Exercise description –
The lines to repeat are those below from the one containing "def Fld.latDemIndexIndex : Fld" down to the one containing "LAT_DEM_DATA.ROW[16:8] (R53); RO, reset 0 (C). -/", both included; reproduce them exactly and nothing else.

Given entries –

-- ==== Sys2Proof/Machine/RegMap.lean ====
section
/-! DEFINITION. The register map (R431, R432, R443) and the field maps of every chapter: registers, their blocks and
offsets, and each field's place, access code (R6) and reset value (R7). -/

namespace Sys2Proof.Machine

/-- Register blocks of the block maps of R431 and R432. -/
inductive Block where
  | device | context | memoryMap | signalHold | cxl | henxo | fabricFault | port
  | power | thermal | clock | nvm | journal | calStore | security | event
  | management | comb | bay | sequencer | watch | temper | heater | monitor
  | cellar | lattice | rowCell | calibration | vector
  deriving DecidableEq, Repr

/-- Every register of the register index (R443); a numbered family (LAT_ROWMASK0 to LAT_ROWMASK7 and the like) is
one constructor with `subs` members. -/
inductive Reg where
  | latId | latCtrl | latState | latStatus | latRows | latEntryTime | latBursts
  | latSwaps | latSuspectCnt | latRewindCnt | latDemIndex | latDemData | latRowmask | latResid
  | latRange | latClipCnt | latFmtCnt | rowCtrl | rowOvfCnt | rowOvfCause | rowStatus
  | rowDrain | vecRedCnt | latSkipSlots | latSkipPlanes | vecRouteCnt | vecGateCnt | vecExitCnt
  | ctxSummary0 | ctxSummary1 | ctxSel | ctxData | ctxEventCnt | seqStatus | seqIssueCnt
  | seqGrantCnt | seqStreams | seqSpill | seqSpillTime | bayLarderCtrl | bayLarderHits | bayLarderMisses
  | bayLarderEvents | bayLarderInval | celEccCnt | celUeAddr | celPoison | celScrubStatus | bayCelScrubCtrl
  | bayPantryEcc | bayFeStatus | celMapHost | celMapStore | celMapAttic | celMapWin | wchSlots
  | wchWaiters | wchWake | wchEventCnt | wchSel | wchSlotData | wchSlotOwner | wchHoldCtrl
  | wchHoldStatus | wchHoldCnt | seqGov | cxlLinkStatus | cxlLinkCnt | cxlHdmStatus | cxlHdmCtrl
  | cxlHdmCnt | cxlCacheStatus | cxlDiagCtrl | cxlInjCtrl | hnxPortCtrl | hnxPortStatus | hnxLaneCnt
  | hnxRetryCnt | hnxCredits0 | hnxCredits1 | hnxTxFrames | hnxRxFrames | hnxPortEvt | hnxId
  | hnxFlowStatus | hnxFlowCnt | hnxMcCtrl | hnxMcCnt | hnxPmapCtrl | hnxPmapStatus | fltHnxCtrl
  | fltHnxCnt | tmpCtrl | tmpStatus | tmpEventCnt | tmpBankActive | tmpBankSwap | tmpBankBusy
  | tmpCoefSel | tmpCoefData | tmpRingSel | tmpRingData | tmpTraceCtrl | tmpTraceSel | tmpTraceData
  | tmpCombStatus | tmpCombLine | tmpCombEvents | htrSel | htrCluster | htrRing | htrEventCnt
  | monSel | monConv | monWin | monTest | calCtrl | calStatus | calDebt
  | calForcedCnt | calEventCnt | calConverged | calStoreCtrl | calStoreStatus | nvmStart | nvmStartTime
  | nvmCtrl | nvmCfg | nvmCfgPending | nvmTemp | jnlStatus | jnlSeq | jnlHold
  | jnlWear | jnlReplay | jnlCtrl | pwrLimit | pwrPkg | pwrEventCnt | pwrBayCtrl
  | pwrBayStatus | pwrProofCnt | thmStatus | thmPkg | thmDomSel | thmDomData | thmSensData
  | thmTrip | clkStatus | clkRef | secLock | secStatus | secNonce | secTokenCtrl
  | secTokenStatus | secFailCnt | secTokenBuf | evtHead | evtSel | evtAlert | evtAvail
  | evtAvailWarn | evtErrCnt | evtEntry | mgtStatus | mgtFenceCtrl | mgtStepSel | mgtStepExt
  | devVendor | devDevice | devRevision | devSerial | devFwVersion | devCap0 | devCap1
  | devTime | devStatus | devStatusChg | devStatusMask | devRefused | devScratch
  deriving DecidableEq, Repr

/-- Access codes of R6. -/
inductive Access where
  | ro | rw | w1c | wo | rwl
  deriving DecidableEq, Repr

/-- Reset domains of R7; `set` for a field the device writes during a start (reset column "—"). -/
inductive Domain where
  | cold | warm | ctx | set
  deriving DecidableEq, Repr

/-- A field of a register. `sel` marks a selector, which holds a value for each path (R435). -/
structure Fld where
  reg : Reg
  lo : Nat
  width : Nat
  acc : Access
  reset : Nat
  dom : Domain
  sel : Bool
  deriving DecidableEq, Repr


/-! Fields of 02_lattices.md. -/

/-- LAT_ID.HONEYCOMB[11:8] (R53); RO, reset lattice number (C). -/
def Fld.latIdHoneycomb : Fld := ⟨.latId, 8, 4, .ro, 0, .cold, false⟩
/-- LAT_ID.BAY[7:4] (R53); RO, reset bay number (C). -/
def Fld.latIdBay : Fld := ⟨.latId, 4, 4, .ro, 0, .cold, false⟩
/-- LAT_ID.LATTICE[3:0] (R53); RO, reset lattice number (C). -/
def Fld.latIdLattice : Fld := ⟨.latId, 0, 4, .ro, 0, .cold, false⟩
/-- LAT_CTRL.FENCE_REQ[4:4] (R53); WO, reset 0 (W). -/
def Fld.latCtrlFenceReq : Fld := ⟨.latCtrl, 4, 1, .wo, 0, .warm, false⟩
/-- LAT_CTRL.KEEP_LIT[1:1] (R53); RW, reset 1 (W). -/
def Fld.latCtrlKeepLit : Fld := ⟨.latCtrl, 1, 1, .rw, 1, .warm, false⟩
/-- LAT_CTRL.EN[0:0] (R53); RW, reset value from configuration (W). -/
def Fld.latCtrlEn : Fld := ⟨.latCtrl, 0, 1, .rw, 0, .warm, false⟩
/-- LAT_STATE.CAUSE[39:32] (R53); RO, reset —. -/
def Fld.latStateCause : Fld := ⟨.latState, 32, 8, .ro, 0, .set, false⟩
/-- LAT_STATE.TARGET[23:20] (R53); RO, reset —. -/
def Fld.latStateTarget : Fld := ⟨.latState, 20, 4, .ro, 0, .set, false⟩
/-- LAT_STATE.PHASE[19:16] (R53); RO, reset —. -/
def Fld.latStatePhase : Fld := ⟨.latState, 16, 4, .ro, 0, .set, false⟩
/-- LAT_STATE.STATE[3:0] (R53); RO, reset —. -/
def Fld.latStateState : Fld := ⟨.latState, 0, 4, .ro, 0, .set, false⟩
/-- LAT_STATUS.SUSPECT_NOW[36:32] (R53); RO, reset 0 (W). -/
def Fld.latStatusSuspectNow : Fld := ⟨.latStatus, 32, 5, .ro, 0, .warm, false⟩
/-- LAT_STATUS.CAL_STALE[15:15] (R53); RO, reset 0 (W). -/
def Fld.latStatusCalStale : Fld := ⟨.latStatus, 15, 1, .ro, 0, .warm, false⟩
/-- LAT_STATUS.SPLIT_ACTIVE[14:14] (R53); RO, reset 0 (W). -/
def Fld.latStatusSplitActive : Fld := ⟨.latStatus, 14, 1, .ro, 0, .warm, false⟩
/-- LAT_STATUS.PATCH_FULL[13:13] (R53); RO, reset 0 (C). -/
def Fld.latStatusPatchFull : Fld := ⟨.latStatus, 13, 1, .ro, 0, .cold, false⟩
/-- LAT_ROWS.PATCHED[46:40] (R53); RO, reset 0 (C). -/
def Fld.latRowsPatched : Fld := ⟨.latRows, 40, 7, .ro, 0, .cold, false⟩
/-- LAT_ROWS.DEAD[26:16] (R53); RO, reset 0 (C). -/
def Fld.latRowsDead : Fld := ⟨.latRows, 16, 11, .ro, 0, .cold, false⟩
/-- LAT_ROWS.AVAIL[9:0] (R53); RO, reset 512 (C). -/
def Fld.latRowsAvail : Fld := ⟨.latRows, 0, 10, .ro, 0x200, .cold, false⟩
/-- LAT_ENTRY_TIME.TIME[63:0] (R53); RO, reset 0 (C). -/
def Fld.latEntryTimeTime : Fld := ⟨.latEntryTime, 0, 64, .ro, 0, .cold, false⟩
/-- LAT_BURSTS.COUNT[63:0] (R53); RO, reset 0 (C). -/
def Fld.latBurstsCount : Fld := ⟨.latBursts, 0, 64, .ro, 0, .cold, false⟩
/-- LAT_SWAPS.COUNT[63:0] (R53); RO, reset 0 (C). -/
def Fld.latSwapsCount : Fld := ⟨.latSwaps, 0, 64, .ro, 0, .cold, false⟩
/-- LAT_SUSPECT_CNT.ENTRIES[63:32] (R53); RO, reset 0 (C). -/
def Fld.latSuspectCntEntries : Fld := ⟨.latSuspectCnt, 32, 32, .ro, 0, .cold, false⟩
/-- LAT_SUSPECT_CNT.REPEATS[31:0] (R53); RO, reset 0 (C). -/
def Fld.latSuspectCntRepeats : Fld := ⟨.latSuspectCnt, 0, 32, .ro, 0, .cold, false⟩
/-- LAT_REWIND_CNT.LATE[63:32] (R53); RO, reset 0 (C). -/
def Fld.latRewindCntLate : Fld := ⟨.latRewindCnt, 32, 32, .ro, 0, .cold, false⟩
/-- LAT_REWIND_CNT.REWINDS[31:0] (R53); RO, reset 0 (C). -/
def Fld.latRewindCntRewinds : Fld := ⟨.latRewindCnt, 0, 32, .ro, 0, .cold, false⟩
/-- LAT_DEM_INDEX.INDEX[9:0] (R53); RW, reset 0 (W). -/
def Fld.latDemIndexIndex : Fld := ⟨.latDemIndex, 0, 10, .rw, 0, .warm, true⟩
/-- LAT_DEM_DATA.PARK_W[55:48] (R53); RO, reset 0 (C). -/
def Fld.latDemDataParkW : Fld := ⟨.latDemData, 48, 8, .ro, 0, .cold, false⟩
/-- LAT_DEM_DATA.KIND[43:40] (R53); RO, reset 0 (C). -/
def Fld.latDemDataKind : Fld := ⟨.latDemData, 40, 4, .ro, 0, .cold, false⟩
/-- LAT_DEM_DATA.HANDLING[35:34] (R53); RO, reset 0 (C). -/
def Fld.latDemDataHandling : Fld := ⟨.latDemData, 34, 2, .ro, 0, .cold, false⟩
/-- LAT_DEM_DATA.ROW[16:8] (R53); RO, reset 0 (C). -/
def Fld.latDemDataRow : Fld := ⟨.latDemData, 8, 9, .ro, 0, .cold, false⟩
/-- LAT_DEM_DATA.COLUMN[7:0] (R53); RO, reset 0 (C). -/
def Fld.latDemDataColumn : Fld := ⟨.latDemData, 0, 8, .ro, 0, .cold, false⟩
/-- LAT_ROWMASK.MASK[63:0] (R53); RO, reset 0 (C). -/
def Fld.latRowmaskMask : Fld := ⟨.latRowmask, 0, 64, .ro, 0, .cold, false⟩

Solution to this exercise –
def Fld.latDemIndexIndex : Fld := ⟨.latDemIndex, 0, 10, .rw, 0, .warm, true⟩
/-- LAT_DEM_DATA.PARK_W[55:48] (R53); RO, reset 0 (C). -/
def Fld.latDemDataParkW : Fld := ⟨.latDemData, 48, 8, .ro, 0, .cold, false⟩
/-- LAT_DEM_DATA.KIND[43:40] (R53); RO, reset 0 (C). -/
def Fld.latDemDataKind : Fld := ⟨.latDemData, 40, 4, .ro, 0, .cold, false⟩
/-- LAT_DEM_DATA.HANDLING[35:34] (R53); RO, reset 0 (C). -/
def Fld.latDemDataHandling : Fld := ⟨.latDemData, 34, 2, .ro, 0, .cold, false⟩
/-- LAT_DEM_DATA.ROW[16:8] (R53); RO, reset 0 (C). -/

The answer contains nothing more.